Interaction with cystic fibrosis transmembrane conductance regulator-associated ligand (CAL) inhibits β1-adrenergic receptor surface expression

Abstract

G protein-coupled receptors such as the β1-adrenergic receptor (β1AR) must be trafficked to the plasma membrane in order to bind with their extracellular ligands and regulate cellular physiology. By using glutathione S-transferase pull-down techniques, we found that the β1AR carboxyl terminus directly interacts with the cystic fibrosis transmembrane conductance regulator-associated ligand (CAL; also known as PIST, GOPC, and FIG), a protein known to be primarily localized to the Golgi apparatus. CAL contains two predicted coiled-coil domains and one PSD-95/Discs-large/ZO-1 homology (PDZ) domain. The β1AR carboxyl terminus (CT) binds to the PDZ domain of CAL, with the last few amino acids (ESKV) of the β1AR-CT being the key determinants for the interaction. Mutation of the terminal valine residue resulted in markedly reduced association of the β1AR-CT with CAL. Numerous other mutations to the ESKV motif also impaired the β1AR-CT/CAL interaction, suggesting that this motif is close to optimal for association with the CAL PDZ domain. In cells, full-length β1AR robustly associates with CAL, and this interaction is abolished by mutation of the terminal valine to alanine of the receptor (V477A), as determined by co-immunoprecipitation experiments and immunofluorescence co-localization studies.
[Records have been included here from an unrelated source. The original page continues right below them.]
-- ==== Sys2Proof/Laws/Events.lean ====
section
/-! SUPPORT. The bits of the interrupt word (10_state.md R26, R30; 60_exceptions.md R287), and the aligned address (10_state.md
R25). -/

namespace Sys2Proof.Machine

/-! ### The four event bits -/

/-- The four event bits of a well-formed layout lie in the word and differ (R90). -/
theorem event_bits {l : Layout} (h : l.wf = true) :
    (l.underrun < 32 ∧ l.nextBase < 32 ∧ l.vstatus < 32 ∧ l.busError < 32) ∧ l.underrun ≠ l.nextBase ∧
      l.underrun ≠ l.vstatus ∧ l.underrun ≠ l.busError ∧ l.nextBase ≠ l.vstatus ∧ l.nextBase ≠ l.busError ∧
      l.vstatus ≠ l.busError := by
  obtain ⟨_, _, _, _, w, _⟩ := layout_wf_parts h
  simp only [Layout.interruptFields, formatWf, List.all_cons, List.all_nil, Bool.and_true, Bool.and_eq_true, apart_iff,
    Field.ofBit] at w
  rw [inWord_iff, inWord_iff, inWord_iff, inWord_iff] at w
  simp only at w
  omega

theorem StatusEvent.bit_lt {l : Layout} (h : l.wf = true) (e : StatusEvent) : e.bit l < 32 := by
  obtain ⟨⟨h1, h2, h3, h4⟩, _⟩ := event_bits h
  cases e <;> assumption

theorem StatusEvent.bit_inj {l : Layout} (h : l.wf = true) {e f : StatusEvent} : e.bit l = f.bit l ↔ e = f := by
  obtain ⟨_, n1, n2, n3, n4, n5, n6⟩ := event_bits h
  cases e <;> cases f <;> simp [StatusEvent.bit, *, Ne.symm]

/-- The bits of a set of classes. -/
theorem getLsbD_eventWord (l : Layout) (S : EventSet) {n : Nat} (hn : n < 32) :
    (S.word l).getLsbD n = ((S.underrun && decide (n = l.underrun)) || (S.bufferBaseUpdated && decide (n = l.nextBase))
      || (S.verticalSync && decide (n = l.vstatus)) || (S.busError && decide (n = l.busError))) := by
  simp only [EventSet.word, BitVec.getLsbD_or, getLsbD_flag, hn, decide_true, Bool.and_true]

/-- A class shows in the word of a set exactly when it is in the set. -/
theorem getLsbD_eventWord_bit {l : Layout} (h : l.wf = true) (S : EventSet) (e : StatusEvent) :
    (S.word l).getLsbD (e.bit l) = S.has e := by
  rw [getLsbD_eventWord _ _ (e.bit_lt h)]
  obtain ⟨_, n1, n2, n3, n4, n5, n6⟩ := event_bits h
  cases e <;> simp [StatusEvent.bit, EventSet.has, *, Ne.symm]

/-- A set shows in no bit but its classes'. -/
theorem getLsbD_eventWord_other {l : Layout} {S : EventSet} {n : Nat} (hn : n < 32)
    (h : ∀ e : StatusEvent, n ≠ e.bit l) : (S.word l).getLsbD n = false := by
  have h1 := h .underrun
  have h2 := h .bufferBaseUpdated
  have h3 := h .verticalSync
  have h4 := h .busError
  simp only [StatusEvent.bit] at h1 h2 h3 h4
  simp [getLsbD_eventWord _ _ hn, h1, h2, h3, h4]

theorem getLsbD_eventMask_iff (l : Layout) {n : Nat} (hn : n < 32) :
    (eventMask l).getLsbD n = true ↔ ∃ e : StatusEvent, n = e.bit l := by
  rw [eventMask, getLsbD_eventWord _ _ hn]
  simp only [Bool.true_and, Bool.or_eq_true, decide_eq_true_eq]
  constructor
  · rintro (((h | h) | h) | h)
    · exact ⟨.underrun, h⟩
    · exact ⟨.bufferBaseUpdated, h⟩
    · exact ⟨.verticalSync, h⟩
    · exact ⟨.busError, h⟩
  · rintro ⟨e, h⟩
    cases e <;> simp only [StatusEvent.bit] at h <;> simp [h]

theorem word_ne_zero_iff {w : Word} : w ≠ 0#32 ↔ ∃ n, n < 32 ∧ w.getLsbD n = true := by
  constructor
  · intro h
    by_contra hc
    refine h (BitVec.eq_of_getLsbD_eq fun i hi => ?_)
    cases hb : w.getLsbD i
    · simp
    · exact absurd ⟨i, hi, hb⟩ hc
  · rintro ⟨n, _, h⟩ rfl
    simp at h

/-- An event decoded from a status word is one whose bit is set (R221). -/
@[simp] theorem decodeStatus_has (l : Layout) (w : Word) (e : StatusEvent) :
    (decodeStatus l w).has e = w.getLsbD (e.bit l) := by
  cases e <;> rfl

/-! ### Steps that raise events -/

theorem shownMask_of_not_masked {s : State} (h : s.cfg.statusMasked = false) : shownMask s = BitVec.allOnes 32 := by
  simp [shownMask, h]

theorem shownMask_of_masked {s : State} {m : Word} (h : s.cfg.statusMasked = true) (hm : s.regs.intEnable = .holds m) :
    shownMask s = m := by
  simp [shownMask, h, hm]

/-- Raising events sets bits and clears none (R287). -/
theorem getLsbD_raiseStatus (S : EventSet) (s : State) (n : Nat) :
    (raiseStatus S s).intStatus.getLsbD n =
      (s.intStatus.getLsbD n || ((S.word s.cfg.layout).getLsbD n && (shownMask s).getLsbD n)) := by
  simp only [raiseStatus, BitVec.getLsbD_or, BitVec.getLsbD_and]

/-- The draw of the reserved bits leaves the four classes' bits alone (log 10). -/
theorem getLsbD_deDrawReserved (w : Word) (s : State) (e : StatusEvent) (h : e.bit s.cfg.layout < 32) :
    (deDrawReserved w s).intStatus.getLsbD (e.bit s.cfg.layout) = s.intStatus.getLsbD (e.bit s.cfg.layout) := by
  have hm := (getLsbD_eventMask_iff s.cfg.layout h).mpr ⟨e, rfl⟩
  simp only [deDrawReserved, BitVec.getLsbD_or, BitVec.getLsbD_and, BitVec.getLsbD_not, hm, Bool.and_true, Bool.not_true,
    Bool.and_false, Bool.or_false]

/-- Everything a latch can do (R36): nothing, or a new scan base and NextBase raised. -/
theorem deLatch_cases (s : State) :
    (engineBase s = some s.scanBase ∧ deLatch s = s) ∨
    (∃ a, engineBase s ≠ some s.scanBase ∧ (engineBase s = some a ∨ engineBase s = none ∧ a = Config.freeLatch s.regs.frameBase.word s.steps) ∧
      deLatch s = raiseStatus EventSet.baseUpdated { s with scanBase := a }) := by
  unfold deLatch
  cases h : engineBase s with
  | none => simp
  | some a =>
    by_cases ha : s.scanBase = a
    · exact .inl ⟨by rw [ha], by simp [ha]⟩
    · exact .inr ⟨a, fun hc => ha (by simpa using hc.symm), .inl rfl, by simp [ha]⟩

/-! ### Aligned addresses -/

/-- Clearing the low `g` bits takes off the remainder by `2^g` (R66). -/
theorem toNat_alignDown (g : Nat) (a : Word) : (alignDown g a).toNat = a.toNat - a.toNat % 2 ^ g := by
  have key : (alignDown g a).toNat = a.toNat / 2 ^ g * 2 ^ g := by
    apply Nat.eq_of_testBit_eq
    intro i
    rw [← Nat.shiftLeft_eq, ← Nat.shiftRight_eq_div_pow, Nat.testBit_shiftLeft, Nat.testBit_shiftRight,
      BitVec.testBit_toNat, BitVec.testBit_toNat, alignDown, BitVec.getLsbD_and, BitVec.getLsbD_not,
      BitVec.getLsbD_ofNat, Nat.testBit_two_pow_sub_one]
    by_cases h2 : i < g
    · simp [h2]
    · rw [show g + (i - g) = i by omega]
      by_cases h1 : i < 32
      · simp [h1, h2, show g ≤ i by omega]
      · simp [BitVec.getLsbD_of_ge a i (by omega)]
  have := Nat.div_add_mod a.toNat (2 ^ g)
  rw [key, Nat.mul_comm]
  omega

/-- A line length reduced modulo `2^32` gives the same address (R200, log 28). -/
theorem panAddr_line_mod (g base line y : Nat) : panAddr g base (line % 2 ^ 32) y = panAddr g base line y := by
  unfold panAddr trunc32
  congr 1
  apply BitVec.eq_of_toNat_eq
  simp only [BitVec.toNat_ofNat]
  rw [Nat.add_mod, Nat.mul_mod, Nat.mod_mod, ← Nat.mul_mod, ← Nat.add_mod]

end Sys2Proof.Machine
end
Consistent with observations that CAL is a Golgi-associated protein, overexpression of CAL reduces surface expression of β1AR. Interaction with CAL promotes retention of β1AR within the cell, whereas PSD-95, another β1AR-associated PDZ domain-containing protein, competitively blocks β1AR association with CAL and promotes receptor trafficking to the cell surface. These data reveal that CAL, a novel β1AR-binding partner, modulates β1AR intracellular trafficking, thereby revealing a new mechanism of regulation for β1AR anterograde trafficking through the endoplasmic reticulum-Golgi complex to the plasma membrane.